What this means is that you have to be on top of your game 24 hours a day. You need to keep your weight in check. You need to exercise and retain a supple and strong body. You need to train and exercise your voice for different types of roles, and you need to be ready to move in an instant when you get the audition call. You need to bring your best self to every audition and know that this is enough.

If you think that they might like you if you lose ten pounds, you are not in the game. You are the performer, the actor, the singer that you present to them to see if your presentation is a “fit” for their vision.  Yes, there have been times when original visions are altered and performances blow the director and producer away, but it is seldom and rare.  Research Sally Field’s story about how she auditioned for the lead role in Sybil and learn how she got the part over every other actress in Hollywood.

  1. The casting process is not personal.

It is in your best interest not to take anything personally. You are in the audition to play a part, usually of a made-up person and your job is not to wear your personal emotions on your sleeve, but those of the character you are auditioning for. BE that person, think and feel through their eyes, not yours. When you are auditioning the producer and director are looking for how you will become the character in the script. They do not care what is going on in your personal life or that your favorite uncle just died. They care about the part and the craft.

  1. The producers and directors already have a “type” in mind for who they see in the role.

Chances are the producer and director of the TV show or film have a “type” in mind for the part. If the writer has written in specifics, they will usually follow those guidelines. What you need to do is give a thoughtful and powerful performance. Think about the lines. Think about the emotion behind them. If you are given the opportunity to ask questions about the motivation of the character, fine. Ask away. But keep it short. Now, if you are coming to an audition and it is a famous play or film then you absolutely must have read about the character and KNOW what they are thinking and feeling throughout the play. You should know the arc of their character development and plot points.  If you come in for a certain part and you act like you’ve never heard of the play, then you are wasting your time and the time of the other professionals.

  1. Learn the lines. Listen to the direction given to you. Absorb it. Select a style to present your interpretation of the character.

If you are handed “sides” a short scene from the play or film to be shot, or something similar to bring out your “take” on the character, sit down immediately and commit as much as you can to memory. Quickly figure out what is going on in the scene, who these characters are and how you are supposed to “feel” in the scene.  What does your character accomplish in this scene? Do the words move the plot along or are they descriptive of the circumstances? The art of a great audition is to get those lines deep down into your gut and act from there. Usually, if you are not going in the direction the producer and director want, they will ask you to adjust your performance if they like what you are doing. If you present a limp or wishy-washy character they will move on to the next actor.

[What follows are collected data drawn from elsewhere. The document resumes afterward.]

-- ==== Sys2Proof/Laws/Mailbox.lean ====
section
/-! SUPPORT. How a mailbox takes a message and what an answer leaves (R336, R337, R340). -/
namespace Sys2Proof.Laws
open Sys2Proof.Machine

variable {c : Machine.Core}

/-- A message that a FREE, served mailbox takes and that passes the checks runs its command. -/
theorem command_go {sp : CmdSpec} {m : Msg} {f : Cmd → Machine.Core → Machine.Core} {cmd : Cmd}
    (h0 : c.getF (mbState m.mb.val) = 0) (hs : c.served m.mb.val = true) (hr : c.repeated m = false)
    (hc : (c.take sp.op m).1.check sp (c.take sp.op m).2 m.body = .go cmd) :
    c.command sp m f = f cmd (c.take sp.op m).1 := by
  unfold Machine.Core.command
  simp only [h0, hs, hr, hc, if_false, Bool.not_true, Bool.false_eq_true, reduceCtorEq, false_and]
  rfl

/-- A message that a FREE, served mailbox takes and that fails a check is refused. -/
theorem command_refuse {sp : CmdSpec} {m : Msg} {f : Cmd → Machine.Core → Machine.Core} {st : Nat} {l : List Nat}
    {sf old : Bool} (h0 : c.getF (mbState m.mb.val) = 0) (hs : c.served m.mb.val = true) (hr : c.repeated m = false)
    (hc : (c.take sp.op m).1.check sp (c.take sp.op m).2 m.body = .refuse st l sf old) :
    c.command sp m f = (c.take sp.op m).1.refuse (c.take sp.op m).2 st l sf old := by
  unfold Machine.Core.command
  simp only [h0, hs, hr, hc, if_false, Bool.not_true, Bool.false_eq_true, reduceCtorEq, false_and]
  rfl

/-- What a taken message has: the checks of R340 one by one give a command with the payload. -/
theorem check_go {sp : CmdSpec} {ref : CmdRef} {body : List Byte} (hf : ref.flags = 0) (hl : body.length ≤ 4080)
    (hp : sp.priv = false ∨ c.getF (MBX_MB_CFG.PRIV ref.mb) ≠ 0) (hg : sp.grade = none ∨ sp.grade = some c.grade)
    (hm : sp.modes c.mode.code = true) (ho : c.mode.code = .off → c.offServes sp.op = true) (hs : sp.sig ≠ 2)
    (hn : sp.len body.length = true) (hd : sp.shadow = false ∨ c.getF PAI_STATUS.AUTH ≠ 1) :
    c.check sp ref body = .go ⟨ref, body, false, u8 [] 4, u8 [] 5, u64 [] 8, u32 [] 20, []⟩ := by
  have e1 : bitOf ref.flags 0 = false := by rw [hf]; rfl
  have e2 : ¬ (4080 < body.length) := by omega
  have e3 : (sp.priv && decide (c.getF (MBX_MB_CFG.PRIV ref.mb) = 0)) = false := by
    rcases hp with h | h <;> simp [h]
  have e4 : sp.grade.any (· != c.grade) = false := by rcases hg with h | h <;> simp [h]
  have e5 : (!sp.modes c.mode.code || (c.mode.code == .off && !c.offServes sp.op)) = false := by
    rw [hm]
    by_cases h : c.mode.code = .off
    · rw [ho h]; simp
    · simp [h]
  have e6 : (sp.shadow && decide (c.getF PAI_STATUS.AUTH = 1)) = false := by
    rcases hd with h | h <;> simp [h]
  have e7 : ref.flags / 2 = 0 := by rw [hf]
  unfold Machine.Core.check
  simp only [e1, e2, e3, e4, e5, e6, e7, hs, hn, Bool.false_and, Bool.and_false, Bool.not_true, Bool.not_false,
    if_false, Bool.false_eq_true, ne_eq, not_true_eq_false, decide_false]

theorem bitOf_setBit (x i : Nat) : bitOf (setBit x i) i = true := by
  unfold setBit
  split
  · assumption
  · rename_i h
    unfold bitOf at h ⊢
    have hm : x / 2 ^ i % 2 = 0 := by
      have := Nat.mod_two_eq_zero_or_one (x / 2 ^ i)
      simp only [beq_iff_eq] at h
      omega
    have : (x + 2 ^ i) / 2 ^ i = x / 2 ^ i + 1 := Nat.add_div_right _ (Nat.two_pow_pos _)
    simp only [beq_iff_eq]
    omega

theorem bitOf_mod {x i n : Nat} (h : i < n) : bitOf (x % 2 ^ n) i = bitOf x i := by
  unfold bitOf
  obtain ⟨k, rfl⟩ := Nat.exists_eq_add_of_lt h
  have : x % 2 ^ (i + k + 1) / 2 ^ i = x / 2 ^ i % 2 ^ (k + 1) := by
    rw [Nat.add_assoc, pow_add, Nat.mod_mul_right_div_self]
  rw [this, pow_succ', Nat.mod_mul_right_mod]

theorem getBit_putBit_same {f : Field} {i : Nat} (h : f.lo + f.len ≤ 32) (hi : i < f.len) :
    (c.putBit f i true).getBit f i = true := by
  unfold Machine.Core.getBit Machine.Core.putBit
  rw [if_pos rfl, getF_setF_same h, bitOf_mod hi, bitOf_setBit]

theorem getF_of_reg {d : Machine.Core} {f : Field} (h : d.reg f.addr = c.reg f.addr) : d.getF f = c.getF f := by
  unfold Machine.Core.getF
  rw [h]

theorem getBit_of_reg {d : Machine.Core} {f : Field} {i : Nat} (h : d.reg f.addr = c.reg f.addr) :
    d.getBit f i = c.getBit f i := by
  unfold Machine.Core.getBit Machine.Core.getF
  rw [h]

/-- The registers an answer writes. -/
def replyReg (mb a : Nat) : Bool := [MBX_STATE.a, MBX_REPLY_READY.a, MBX_MB_CFG.a mb].contains a

theorem emit_reg {r : Reply} {a : Nat} (h : a ≠ MBX_REPLY_READY.a) : (c.emit r).reg a = c.reg a := by
  unfold Machine.Core.emit
  dsimp only
  split
  · rw [reg_putBit_other h, reg_writeMem, reg_writeMem]
  · rw [reg_send, reg_putBit_other h, reg_writeMem, reg_writeMem]

theorem emit_ready {r : Reply} (h : r.ref.mb < 16) : (c.emit r).getBit MBX_REPLY_READY.READY r.ref.mb = true := by
  unfold Machine.Core.emit
  dsimp only
  split
  · exact getBit_putBit_same (f := MBX_REPLY_READY.READY) (by decide) h
  · rw [getBit_of_reg (reg_send _ _ _)]
    exact getBit_putBit_same (f := MBX_REPLY_READY.READY) (by decide) h

@[simp] theorem emit_box {r : Reply} {k : Nat} : (c.emit r).box k = c.box k := by
  unfold Machine.Core.emit
  dsimp only
  split
  · rfl
  · rw [box_send]
    rfl

theorem freeBox_reg {mb a : Nat} (h1 : a ≠ MBX_STATE.a) (h2 : a ≠ MBX_MB_CFG.a mb) : (c.freeBox mb).reg a = c.reg a := by
  unfold Machine.Core.freeBox
  dsimp only
  split
  · rw [reg_setBox, reg_setF_other h1]
  · rw [reg_setBox, reg_setF_other h2, reg_setF_other h2, reg_setF_other h1]

theorem freeBox_free {mb : Nat} (h : mb < 16) : (c.freeBox mb).getF (mbState mb) = 0 := by
  have e : (c.setF (mbState mb) 0).getF (mbState mb) = 0 := by
    rw [getF_setF_same (by show 2 * mb + 2 ≤ 32; omega)]
    rfl
  have hne : (mbState mb).addr ≠ MBX_MB_CFG.a mb := by show 0x400C0004 ≠ 0x400C0040 + 8 * mb; omega
  unfold Machine.Core.freeBox
  dsimp only
  split
  · rw [getF_of_reg (reg_setBox _ _ _ _), e]
  · rw [getF_of_reg (reg_setBox _ _ _ _), getF_setF_other hne, getF_setF_other hne, e]

theorem freeBox_stored {mb : Nat} : ((c.freeBox mb).box mb).stored = (c.box mb).stored := by
  unfold Machine.Core.freeBox
  dsimp only
  split <;> · rw [box_setBox, if_pos rfl]

theorem freeBox_other {mb k : Nat} (h : k ≠ mb) : (c.freeBox mb).box k = c.box k := by
  unfold Machine.Core.freeBox
  dsimp only
  split
  · rw [box_setBox, if_neg h, box_setF]
  · rw [box_setBox, if_neg h, box_setF, box_setF, box_setF]

/-- A final answer: the mailbox is FREE and READY and keeps the reply; no register but the mailbox's own is written. -/
theorem reply_final {ref : CmdRef} {status : Nat} {payload : List Byte} (h : ref.mb < 16) (hs : status ≠ stACCEPTED) :
    (c.reply ref status payload).getF (mbState ref.mb) = 0 ∧
    (c.reply ref status payload).getBit MBX_REPLY_READY.READY ref.mb = true ∧
    (∃ r, ((c.reply ref status payload).box ref.mb).stored = some r ∧ r.ref = ref ∧ r.status = status ∧ r.payload = payload) ∧
    (∀ k, k ≠ ref.mb → (c.reply ref status payload).box k = c.box k) ∧
    ∀ a, replyReg ref.mb a = false → (c.reply ref status payload).reg a = c.reg a := by
  unfold Machine.Core.reply
  dsimp only
  rw [if_neg hs]
  generalize hr : (⟨ref, _, status, payload⟩ : Reply) = r
  have hm : r.ref.mb = ref.mb := by rw [← hr]
  refine ⟨freeBox_free h, ?_, ⟨r, ?_, by rw [← hr], by rw [← hr], by rw [← hr]⟩, fun k hk => ?_, fun a ha => ?_⟩
  · have e : ((c.emit r).setBox ref.mb { (c.emit r).box ref.mb with stored := some r }).getBit MBX_REPLY_READY.READY ref.mb
        = true := hm ▸ emit_ready (hm ▸ h)
    rw [getBit_of_reg (c := (c.emit r).setBox ref.mb { (c.emit r).box ref.mb with stored := some r }), e]
    exact freeBox_reg (by decide) (by show 0x400C000C ≠ 0x400C0040 + 8 * ref.mb; omega)
  · rw [freeBox_stored, box_setBox, if_pos rfl]
  · rw [freeBox_other hk, box_setBox, if_neg hk, emit_box]
  · simp only [replyReg, List.contains_cons, List.contains_nil, Bool.or_false, Bool.or_eq_false_iff, beq_eq_false_iff_ne] at ha
    rw [freeBox_reg ha.1 ha.2.2, reg_setBox, emit_reg ha.2.1]

/-- Nothing but the registers, the mailbox block and the pending writes differs. -/
def OnlyMbx (c d : Machine.Core) : Prop := { d with regs := c.regs, mbx := c.mbx, memOps := c.memOps } = c

theorem OnlyMbx.refl (c : Machine.Core) : OnlyMbx c c := rfl

theorem OnlyMbx.trans {c d e : Machine.Core} (h : OnlyMbx c d) (k : OnlyMbx d e) : OnlyMbx c e := by
  unfold OnlyMbx at *
  rw [← h]
  cases d; cases e; cases c
  simp_all

theorem onlyMbx_setF {f : Field} {v : Nat} : OnlyMbx c (c.setF f v) := rfl
theorem onlyMbx_setBox {k : Nat} {x : Mbox} : OnlyMbx c (c.setBox k x) := rfl
theorem onlyMbx_writeMem {a : Nat} {b : List Byte} : OnlyMbx c (c.writeMem a b) := rfl
theorem onlyMbx_send {x : TxMsg} : OnlyMbx c (c.send x) := by
  unfold Machine.Core.send
  split <;> rfl
theorem onlyMbx_setReg {a : Nat} {w : Word} : OnlyMbx c (c.setReg a w) := rfl

theorem onlyMbx_emit {r : Reply} : OnlyMbx c (c.emit r) := by
  unfold Machine.Core.emit
  dsimp only
  have h : OnlyMbx c (((c.writeMem (mbBuf r.ref.mb + 16) r.payload).writeMem (mbBuf r.ref.mb) r.header).putBit
      MBX_REPLY_READY.READY r.ref.mb true) := (onlyMbx_writeMem.trans onlyMbx_writeMem).trans onlyMbx_setF
  split
  · exact h
  · exact h.trans onlyMbx_send

theorem onlyMbx_freeBox {mb : Nat} : OnlyMbx c (c.freeBox mb) := by
  unfold Machine.Core.freeBox
  dsimp only
  split
  · exact onlyMbx_setF.trans onlyMbx_setBox
  · exact ((onlyMbx_setF.trans onlyMbx_setF).trans onlyMbx_setF).trans onlyMbx_setBox

/-- An answer changes the registers and the mailbox block only. -/
theorem onlyMbx_reply {ref : CmdRef} {status : Nat} {payload : List Byte} : OnlyMbx c (c.reply ref status payload) := by
  unfold Machine.Core.reply
  dsimp only
  split
  · exact ((onlyMbx_emit.trans onlyMbx_setBox).trans onlyMbx_setF).trans onlyMbx_setBox
  · exact (onlyMbx_emit.trans onlyMbx_setBox).trans onlyMbx_freeBox

/-- Taking a message changes the registers and the mailbox block only. -/
theorem onlyMbx_take {op : Nat} {m : Msg} : OnlyMbx c (c.take op m).1 := by
  unfold Machine.Core.take
  exact ((onlyMbx_setF.trans onlyMbx_setReg).trans onlyMbx_setF).trans onlyMbx_setBox

end Sys2Proof.Laws
end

  1. Never play to the decision-makers. Play to the other character or the person reading the opposite lines.

Nobody enjoys someone who panders to the producer or director. Of course, you acknowledge them, but as professionals and artists not as people who can give you a job. The industry is full of  shallow, pretty people, who are just looking for attention. But, the real work done in front of the cameras comes from actors who become the character and let the audience see into their souls.

  1. Allow your emotions to come through, but do not overact.

Keep your emotions interior. No one cares how loud you can be, unless the part calls for a Tarzan yell. When you look at the performances of the great actors, you will see the thoughts going though their minds before they even utter a word. It is what the audience doesn’t see that creates the magic moment.

  1. The most powerful performance is the interior one.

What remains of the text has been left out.